The trip was a highlight of both students’ undergraduate studies. “I have always been fascinated by fieldwork and ethnographic research, and this trip made me want to pursue further research beyond my undergraduate degree,” Shishikura explains. In fact, she will soon be travelling to New Delhi and Agra to work on a project funded by the Richard Charles Lee Insights Through Asia Challenge. “I believe that my trip to Indonesia was a great foundation to prepare myself for the research that I will be conducting in India.”

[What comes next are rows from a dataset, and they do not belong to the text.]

/-- An event reaches an ACU, where it is the cause 0x10 + `cause`, or the command processor. -/
def msgTake (s : Block) (f : BitVec 128) (cause : Fin 32) : Block :=
  let m := flDnode f
  let dst := flDst f
  if isolatedEp s m dst then respondAck s f rspIsolated
  else if dst < 16 then respondAck (if 11 ≤ cause.val && cause.val < 16 then s else irqAcu s m dst cause) f rspOk
  else if dst = ownCmd then respondAck s f rspOk
  else respondAck s f rspDecErr

/-- A MSG comes to its target's module. -/
def msgDeliver (s : Block) (f : BitVec 128) (cause : Fin 32) : Block :=
  let m := flDnode f
  if !nodePresent s m && m ≠ flSnode f then respondAck s f rspIsolated
  else if (pow s m).off || decide (3 ≤ pState s m) then respondAck s f rspPwrOff
  else msgTake s f cause

/-- MSG (16 R363): event delivery, answered by ACK. -/
def nocMsg (n : Node) (f : BitVec 128) (msg : MsgIn) (s : Block) : Block :=
  match sendReq s n tyMsg f with
  | none => s
  | some s => sentBy s f msg.way fun s => msgDeliver s f msg.cause

/-! ### Responses (16 R364, R370) -/

/-- A response or notice for tag `tag` of initiator `e`. -/
def rspFor (n e tag : Nat) (notice : Bool) (x : RspFlit) : Bool :=
  flDst x.flit == e && flDnode x.flit == n && flTag x.flit == tag && (flType x.flit == tyHeld) == notice

/-- Requesters in the list of answers: node and endpoint. -/
def whoIs (n e : Nat) : Nat := n * 256 + e

/-- All-ones data for a request that carries none back. -/
def reqOnes (f : BitVec 128) : List (BitVec 8) := if flType f = tyRead then List.replicate (flLen f + 1) 0xFF#8 else []

/-- ACK (16 R363, R370): a response reaches its initiator, or is discarded and counted if it is late. -/
def nocAck (n : Node) (e : BitVec 8) (tag : BitVec 12) (s : Block) : Block :=
  match takeFirst (rspFor n e.toNat tag.toNat false) s.rspFlits with
  | none => s
  | some (x, rest) =>
    let s := { s with rspFlits := rest }
    match outReq s n e.toNat tag.toNat with
    | none => fsat s n F.NOC_LATE_COUNT 0
    | some r =>
      let code := if 6 ≤ flCode x.flit then rspDecErr else flCode x.flit
      let s := loadResume (dropReq s n e.toNat tag.toNat) n
      { s with rsps := s.rsps ++ [⟨whoIs n e.toNat, code, if x.data.isEmpty then reqOnes r.flit else x.data⟩] }

/-- HELD (16 R370, R376): the limit of the request becomes the exit time of the domain's rung plus LOCAL_US, from the notice. -/
def nocHeld (n : Node) (e : BitVec 8) (tag : BitVec 12) (s : Block) : Block :=
  match takeFirst (rspFor n e.toNat tag.toNat true) s.rspFlits with
  | none => s
  | some (x, rest) =>
    let d := (epDomain (flSrc x.flit)).getD 7
    let due := s.now + domExitNs d * 2 ^ 16 + usTime (fget s n F.NOC_TIMEOUT_LOCAL_US)
    { s with
      rspFlits := rest
      outReqs := s.outReqs.map fun r => if isReq n e.toNat tag.toNat r then { r with due := due } else r }

/-- INITIATOR_TIMEOUT (16 R370): the limit expires without a response. -/
def initiatorTimeout (n : Node) (e : BitVec 8) (tag : BitVec 12) (s : Block) : Block :=
  match outReq s n e.toNat tag.toNat with
  | none => s
  | some r =>
    let s := loadResume (dropReq (atTime s r.due) n e.toNat tag.toNat) n
    let s := { s with rsps := s.rsps ++ [⟨whoIs n e.toNat, rspTimeout, reqOnes r.flit⟩] }
    expired s n (flSrc r.flit) (flDst r.flit) (flDnode r.flit) (flAddr r.flit) (viaPair s n (flDnode r.flit))

/-! ### Held requests go on (16 R376, 10 R226) -/

/-- DOMAIN_WAKE_DONE (16 R376, R377, 18 R410): a domain that a held request woke, or whose DOWN bit was cleared, is up. -/
def domainWakeDone (n : Node) (d : Fin 8) (s : Block) : Block :=
  let held := bridgeOf s n d != brOpen && s.heldReqs.any fun h => h.node == n.val && h.dom == d.val
  if held || (bridgeOf s n d = brClosed && !domDown s n d) then wakeDomain s n d else s

/-- HANDOVER_COMMIT (10 R226), with the packets that stalled for it. -/
def handoverAll (n : Node) (b : Fin 8) (s : Block) : Block :=
  let s' := handoverCommit n b s
  if bankPending s n b && !bankPending s' n b then releaseReqs s' n (16 + b.val) else s'

/-! ### Routers (16 R363, R364, R369, R374) -/

/-- The network of a TYPE (16 R363): 0 REQ, 1 RSP, 2 SNP, 3 DAT. -/
def netOf (t : Nat) : Nat :=
  if tyReq t then 0 else if t == tyAck || t == tyHeld then 1 else if t == tyWdata || t == tyRdata then 3 else 2

/-- Whose WRITE a WDATA belongs to. -/
def flWriter (f : BitVec 128) : Nat × Nat × Nat := (flSnode f, flSrc f, flTag f)

/-- A router discards a flit that has no route, and a WRITE's data with it. -/
def noRoute (s : Block) (n r : Nat) (f : BitVec 128) : Block :=
  let x := router s n r
  let s := if flType f = tyWrite then putRouter s n r { x with drops := x.drops ++ [flWriter f] } else s
  noRouteRaise (if tyReq (flType f) then respondAck s f rspNoRoute else s) n r

/-- The output port of a packet: its endpoint's entry, or the span gateway's for another module. -/
def flitPort (s : Block) (n r : Nat) (f : BitVec 128) : Nat := activePort s n r (if flDnode f = n then flDst f else 0x80)

/-- A flit that has waited `ns`: AGE rises by 1 for every 32 ns, up to 63 (16 R369). -/
def aged (f : BitVec 128) (ns : Nat) : BitVec 128 :=
  let age := min 63 (flAge f + ns / 32)
  (f &&& ~~~BitVec.ofNat 128 (63 * 2 ^ 48)) ||| BitVec.ofNat 128 (age * 2 ^ 48)

/-- The queue of an input of a router on a network. -/
def inputQ (s : Block) (n r net i : Nat) : List RtrFlit := mget (fun _ => []) (router s n r).inputs (net * 8 + i)
def putInput (s : Block) (n r net i : Nat) (q : List RtrFlit) : Block :=
  let x := router s n r
  putRouter s n r { x with inputs := mput (fun _ => []) x.inputs (net * 8 + i) q }

/-- A flit comes to an input: an uncorrectable one is discarded, one of a reserved TYPE answered, data of a discarded WRITE go with it,
and any other joins its queue.  A router in reconfiguration takes none: they wait upstream (16 R363, R364, R373, R374). -/
def flitArrive (n r : Nat) (s : Block) (a : RtrIn) : Block :=
  let x := router s n r
  let net := netOf (flType a.flit)
  if rtrPhase s n r ≠ 0 then s
  else if a.found = .uncorrectable then raise s n SRC.NOC_FLIT_UE r 0
  else if !tyDefined (flType a.flit) then respondAck s a.flit rspDecErr
  else if flType a.flit = tyWdata && x.drops.contains (flWriter a.flit) then
    putRouter s n r { x with drops := x.drops.erase (flWriter a.flit) }
  else putInput s n r net a.input (inputQ s n r net a.input ++ [⟨a.flit, s.now⟩])

/-- The head flits of a network's inputs, with their ages; those that have no route are discarded. -/
def headFlits (n r net : Nat) : List Nat → Block → List (Nat × BitVec 128) × Block
  | [], s => ([], s)
  | i :: l, s =>
    match inputQ s n r net i with
    | [] => headFlits n r net l s
    | h :: q =>
      if 8 ≤ flitPort s n r h.flit then headFlits n r net l (noRoute (putInput s n r net i q) n r h.flit)
      else
        let p := headFlits n r net l s
        ((i, aged h.flit ((s.now - h.since) / 2 ^ 16)) :: p.1, p.2)

/-- The flit sent next: the highest AGE, and among equals the next input after the one served last. -/
def nextHead (last : Nat) : List (Nat × BitVec 128) → Option (Nat × BitVec 128)
  | [] => none
  | h :: l =>
    match nextHead last l with
    | none => some h
    | some b =>
      if flAge h.2 < flAge b.2 then some b
      else if flAge b.2 < flAge h.2 then some h
      else if (b.1 + 7 - last) % 8 < (h.1 + 7 - last) % 8 then some b
      else some h

/-- One network of an output: one of the heads goes on, and the output's turn moves to the next input; input 0 comes first (log 49). -/
def sendHead (n r out : Nat) (s : Block) (net : Nat) : Block :=
  let p := headFlits n r net (List.range 8) s
  let s := p.2
  let x := router s n r
  match nextHead (mget (fun _ => 7) x.last (net * 8 + out)) (p.1.filter fun h => flitPort s n r h.2 == out) with
  | none => s
  | some h =>
    let s := putRouter s n r { x with last := mput (fun _ => 7) x.last (net * 8 + out) h.1 }
    let s := putInput s n r net h.1 ((inputQ s n r net h.1).drop 1)
    { s with fwds := s.fwds ++ [⟨n, r, out, h.2⟩] }

/-- ROUTER_FORWARD (16 R369): flits come to a router's inputs, and an output sends one flit on each network. -/
def routerForward (n : Node) (r : Fin 48) (out : Fin 8) (ins : List RtrIn) (s : Block) : Block :=
  [0, 1, 2, 3].foldl (sendHead n r out) (ins.foldl (flitArrive n r) s)

/-! ### Snoops (08 R195, 10 R226, R230) -/

/-- The acknowledgement of a snoop. -/
def snoopReply (s : Block) (f : BitVec 128) : Block := { s with snoopAcks := s.snoopAcks ++ [⟨backFlit f tySnoopAck 0 rspOk⟩] }

/-- SNOOP_INV (16 R363): the data cache of the ACU addressed lets go of a line. -/
def snoopInv (n : Node) (f : BitVec 128) (line : BitVec 21) (s : Block) : Block :=
  if flType f = tySnoopInv && flDnode f = n.val && decide (flDst f < 16) then
    let x := acu s n (flDst f)
    snoopReply (putAcu s n (flDst f) { x with dcache := mput (fun _ => none) x.dcache line.toNat none }) f
  else s

/-- SNOOP_WBINV (16 R363): it writes the line back first. -/
def snoopWbinv (n : Node) (f : BitVec 128) (line : BitVec 21) (s : Block) : Block :=
  if flType f = tySnoopWbinv && flDnode f = n.val && decide (flDst f < 16) then
    snoopReply (flushLineOf n line.toNat s (flDst f)) f
  else s

/-- SNOOP_ACK (16 R363): the oldest acknowledgement for an endpoint is taken. -/
def snoopAck (n : Node) (e : BitVec 8) (s : Block) : Block :=
  match takeFirst (fun x : SnoopMsg => flDst x.flit == e.toNat && flDnode x.flit == n.val) s.snoopAcks with
  | none => s
  | some (_, rest) => { s with snoopAcks := rest }

/-! ### Master channels of the regions (12 R285) -/

/-- The endpoint behind a fabric address, and the address there: staging memory and its aliases, the record store, a target window, a
register block (12 R285). -/
def fabricTarget (a : Nat) : Option (Nat × Nat) :=
  if a < 0x18000000 then some (0x20 + a / 2 ^ 24 % 8, a / 2 ^ 27 * 2 ^ 27 + a % 2 ^ 24)
  else if 0x100E10000 ≤ a && a < 0x100E90000 then some (0x50 + (a - 0x100E10000) / 2 ^ 16, a % 2 ^ 16)
  else if 0x100000000 ≤ a && a < 0x102000000 then some (0x30 + (a - 0x100000000) / 2 ^ 20, a % 2 ^ 20)
  else if 0x2000000000 ≤ a && a < 0x3800000000 then
    some (0x28 + recStackOf (a - 0x2000000000), recLocal (a - 0x2000000000))
  else none

/-- The master channel of a region is open: stage 2 of its release, or RUN, and no load waits to stop it (12 R289, R291). -/
def masterOpen (s : Block) (n r : Nat) : Bool :=
  rgRuns s n r && !(match load s n with
    | some x => x.stage == 2 && x.regions.contains r
    | none => false)
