-- ==== Sys2Proof/Machine/CmdWork.lean ====
section
/-! DEFINITION. Sys2Proof/Machine/CmdWork.lean: what each opcode does once its command is taken (14 R334-R342 and the rules its row
names).  An opcode's row acts on the command taken whose work has not begun; a command that its checks refuse ends at once. -/

namespace Sys2Proof.Machine

/-! ### Beginning and ending (14 R332-R334) -/

/-- The command's work begins. -/
def begun (s : Block) (f : CmdFl) : Block := cmdStep s f.q f.cid 1

/-- It ends with its work. -/
def endWith (r : Reply) (f : CmdFl) (s : Block) : Block := cmdEnd (begun s f) f.q f.cid r
def endOk (f : CmdFl) (s : Block) : Block := endWith { status := stOk } f s
def endBusy (f : CmdFl) (s : Block) : Block := endWith { status := stBusy } f s

/-- Try commands whose source stalled, in their order, until the work of one begins. -/
def retryCmds (act : CmdFl → Block → Block) : List CmdFl → Block → Block
  | [], s => s
  | f :: fs, s =>
    let t := act f s
    if ((cmdOf t f.q f.cid).map fresh).getD false then retryCmds act fs s else t

/-- Run an opcode's work on the command that waits for it, else on one whose source stalled. -/
def runCmd (op : Nat) (act : CmdFl → Block → Block) (s : Block) : Block :=
  match nextCmd s with
  | some f => if f.op = op then act f s else retryCmds act (stalledCmds s op) s
  | none => retryCmds act (stalledCmds s op) s

/-- Work that needs its node: PWR_OFF while the node is in Brake or Rest (14 R332). -/
def runNode (op : Nat) (act : CmdFl → Block → Block) (s : Block) : Block :=
  runCmd op (fun f s =>
    if (pow s f.node).off || decide (3 ≤ pState s f.node) then endWith { status := stPwrOff } f s else act f s) s

/-- FAULTED by a DMA of host memory: the spec names no source, so DETAIL is a free value (14 R342, log 52). -/
def dmaFault (f : CmdFl) (s : Block) : Block :=
  let r := drawFree s
  endWith { status := stFaulted, detail := (r.1.setWidth 8).toNat } f r.2

/-- What the endpoint notes of a DMA that fails (14 R318; log 61): an abort received, of which kind is not told (log 2), or a completion
timeout. -/
def dmaNote (dma : Fin 3) (s : Block) : Block :=
  let x := pow s 0
  match dma with
  | 0 => s
  | 1 => let r := drawFree s; putPow r.2 0 { x with aborts := x.aborts ||| (if r.1.getLsbD 0 then 1 else 2) }
  | 2 => putPow s 0 { x with aerUnc := x.aerUnc ||| 0x4000 }

/-- A DMA to host memory: 0 done, 1 answered with Unsupported Request or Completer Abort, 2 timed out (14 R342). -/
def dmaOut (dma : Fin 3) (addr : Nat) (bytes : List (BitVec 8)) (r : Reply) (f : CmdFl) (s : Block) : Block :=
  match dma with
  | 0 => endWith r f (hostWrite s addr bytes)
  | 1 => dmaFault f (dmaNote dma s)
  | 2 => endWith { status := stTimeout } f (dmaNote dma s)

/-! ### Sources (14 R338) -/

/-- What a source gives: its bytes, or how the command ends; `none` while staging memory stalls it. -/
abbrev Sourced := Option (Except Reply (List (BitVec 8)) × Block)

/-- How a staging read failed, if it did (10 R226, R231; log 52). -/
def stgError (a : MemAns) (before : Nat) : Option Reply :=
  if a.code = rspPwrOff then some { status := stPwrOff }
  else if a.code = rspIsolated then some { status := stBadNode }
  else
    ((a.st.events.drop before).find? fun e => e.src == SRC.STG_NOT_OWNER || e.src == SRC.STG_UE).map fun e =>
      { status := stFaulted, detail := e.src % 256 }

/-- Bytes of staging memory read by the command processor, one aligned 64-byte block after another. -/
def stgBytes (n : Nat) : Nat → Nat → Nat → List (List (BitVec 8)) → Block → Sourced
  | 0, _, _, acc, s => some (.ok acc.reverse.flatten, s)
  | fuel + 1, addr, len, acc, s =>
    if len = 0 then some (.ok acc.reverse.flatten, s)
    else
      let k := min len (64 - addr % 64)
      match stgReq s n ownCmd 0 ⟨false, addr, List.replicate k none⟩ with
      | none => none
      | some a =>
        match stgError a s.events.length with
        | some r => some (.error r, a.st)
        | none => stgBytes n fuel (addr + k) (len - k) (a.data :: acc) a.st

“Seeing the vision and hard work of so many individuals in Indonesia towards social and developmental goals has motivated me to incorporate some aspect of social work in my career,” Randeree says. “Their determination to provide solutions to societal issues and not merely sit idly and wait for the state to intervene was particularly impressive. The personal connection I developed with Indonesia and the people I met will certainly draw me back there and I hope to provide a positive contribution myself, in some form or the other, in the near future.”